+++ to secure your transactions use the Bitcoin Mixer Service +++

 

The Silicon Valley Cultures Project Website
Click here to go to the S.V.C.P. Index on This Page
Click Here to join the Update Notice mailing list.
.

Click here to go to the S.V.C.P. Index on This Page
The Silicon Valley
Cultures Project

is a long-term ethnographic study of the cultures living and working in the hi-tech communities of Silicon Valley, now entering its fourteenth year. Beginning in 1991, Drs. Charles Darrah and J. A. English-Lueck, professors at San José State University, California, developed a collaborative research project that is investigating the Silicon Valley culture area. This region is a laboratory for research into high technology communities due to its robust and varied industrial base, the use of information technologies, organizational innovations, and its broad cultural diversity.

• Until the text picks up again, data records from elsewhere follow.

-- ==== Sys2Proof/Machine/Dispatch.lean ====
section
/-! DEFINITION. Which meaning each command has. -/

namespace Sys2Proof.Machine

-- What the completion of a command does to the state (spec/10_state.md R32).
def exec (i : Instr) (s : State) : Host.Outcome State Fault Refusal :=
  match i with
  | .rdbits w => Sys2Proof.Machine.execRdbits w s
  | .wrbits w => Sys2Proof.Machine.execWrbits w s
  | .rdu32 => Sys2Proof.Machine.execRdu32 s
  | .crcinit => Sys2Proof.Machine.execCrcinit s
  | .crcbyte => Sys2Proof.Machine.execCrcbyte s
  | .crcfinal => Sys2Proof.Machine.execCrcfinal s
  | .crccomp => Sys2Proof.Machine.execCrccomp s
  | .crcstore => Sys2Proof.Machine.execCrcstore s
  | .tblrd => Sys2Proof.Machine.execTblrd s

end Sys2Proof.Machine
end

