-- ==== Sys2Proof/Machine/HostBus.lean ====
section
/-! DEFINITION. What the host's accesses do: the register window (spec/10_state.md R22 to R36) and the
bytes of `M` (R30). -/

namespace Sys2Proof.Machine

/-- The registers of the window (R22). -/
inductive Reg where
  | cmd
  | status
  | offset
  | len
  | dataLo
  | dataHi
  | resultLo
  | resultHi
  | crc
  /-- Offsets 0x24 to 0xFC (R36). -/
  | reserved
deriving DecidableEq, Repr

/-- The register at a byte offset of the window (R22, R36). -/
def regAt : Nat → Reg
  | 0x00 => .cmd
  | 0x04 => .status
  | 0x08 => .offset
  | 0x0C => .len
  | 0x10 => .dataLo
  | 0x14 => .dataHi
  | 0x18 => .resultLo
  | 0x1C => .resultHi
  | 0x20 => .crc
  | _ => .reserved

/-- The register a bus access of `bytes` bytes at `addr` selects: aligned 32-bit words of the window
only (R30, R60, U7; log 11, log 13). -/
def busReg (base addr bytes : Nat) : Except Refusal Reg :=
  if base ≤ addr ∧ addr < base + Config.windowBytes then
    if bytes = 4 ∧ (addr - base) % 4 = 0 then .ok (regAt (addr - base)) else .error .notAlignedWord
  else .error .outsideWindow

/-- What a host write of `v` to a register does while the block is idle: an issue (R31), `LEN`
clamped to `MEM_BYTES` (R25), one half of `DATA` (R26), the plain registers (R23, R28); writes to the
read-only and reserved offsets are ignored (R33, R27, R36, D38). -/
def State.writeIdle (s : State) (r : Reg) (v : Word) : State :=
  match r with
  | .cmd => s.issue v
  | .status => s
  | .offset => s.withOffset v
  | .len => s.withLen (BitVec.ofNat 32 (min v.toNat s.params.memBytes))
  | .dataLo => s.withData (setLowHalf s.data v)
  | .dataHi => s.withData (setHighHalf s.data v)
  | .resultLo => s
  | .resultHi => s
  | .crc => s.withCrc v
  | .reserved => s

/-- A host register write: ignored while the block is busy (R34). -/
def State.writeReg (s : State) (r : Reg) (v : Word) : State :=
  if s.busy then s else s.writeIdle r v

/-- What a register holds, as a host read of it returns it while the block is idle (R22, R29, R33,
R36). -/
def State.regValue (s : State) : Reg → Word
  | .cmd => 0x00000000#32
  | .status => s.status
  | .offset => s.offset
  | .len => s.len
  | .dataLo => s.data.extractLsb' 0 32
  | .dataHi => s.data.extractLsb' 32 32
  | .resultLo => s.result.extractLsb' 0 32
  | .resultHi => s.result.extractLsb' 32 32
  | .crc => s.crc
  | .reserved => 0x00000000#32

/-- The registers a command may be updating while the block is busy (R35). -/
def Reg.inFlight : Reg → Bool
  | .cmd => false
  | .status => false
  | .offset => false
  | .len => false
  | .dataLo => false
  | .dataHi => false
  | .resultLo => true
  | .resultHi => true
  | .crc => true
  | .reserved => false

/-- A host register read: while the block is busy `RESULT` and `CRC` read as any value, `v`, drawn at
each read; every other read returns what the register holds (R35, U4). -/
def State.readReg (s : State) (v : Word) (r : Reg) : State :=
  if s.busy && r.inFlight then (s.withBusData v).nextDraw else s.withBusData (s.regValue r)

/-- A host bus write. -/
def hostWrite (addr bytes : Nat) (v : Word) (s : State) : Host.Outcome State Fault Refusal :=
  match busReg s.params.regBase addr bytes with
  | .ok r => .next (s.writeReg r v)
  | .error e => .refused e

/-- A host bus read. -/
def hostRead (addr bytes : Nat) (s : State) : Host.Outcome State Fault Refusal :=
  match busReg s.params.regBase addr bytes with
  | .ok r => .next (s.readReg (Config.busyRead s.draws) r)
  | .error e => .refused e

/-- A host write of byte `a` of `M`, only while the block is idle (R30, R190). -/
def hostPoke (a : Nat) (b : Byte) (s : State) : Host.Outcome State Fault Refusal :=
  if s.busy then .refused .hostMemoryWhileBusy
  else if a < s.params.memBytes then .next (s.withMem (s.mem.store a b))
  else .fault (.noSuchByte a)

/-- A host read of byte `a` of `M`, only while the block is idle (R30, R190). -/
def hostPeek (a : Nat) (s : State) : Host.Outcome State Fault Refusal :=
  if s.busy then .refused .hostMemoryWhileBusy
  else if a < s.params.memBytes then .next (s.withBusData ((s.mem.read a).setWidth 32))
  else .fault (.noSuchByte a)

end Sys2Proof.Machine
end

In 1992, Dr. James Freeman joined the SVCP research team. The fostering of research partnerships within the community has also played an important part in the development of this research. Many Silicon Valley corporations and institutions (such as Adobe, Apple, Cisco Systems, Hewlett Packard, the San Jose Mercury News, and SLAC) have allowed access to their workers and assisted with the research in allowing their people to be interviewed on company time.  We also acknowledge the creative intellectual partnerships we have found in The Institute for the Future, The American Anthropology Association, National Science Foundation, and Sloan Foundation. Those colloborations, and others, have made possible the globalization of the project as the ethnographers have extended their investigations to India, Taiwan, Vietnam, Ireland, New Zealand and other silicon places.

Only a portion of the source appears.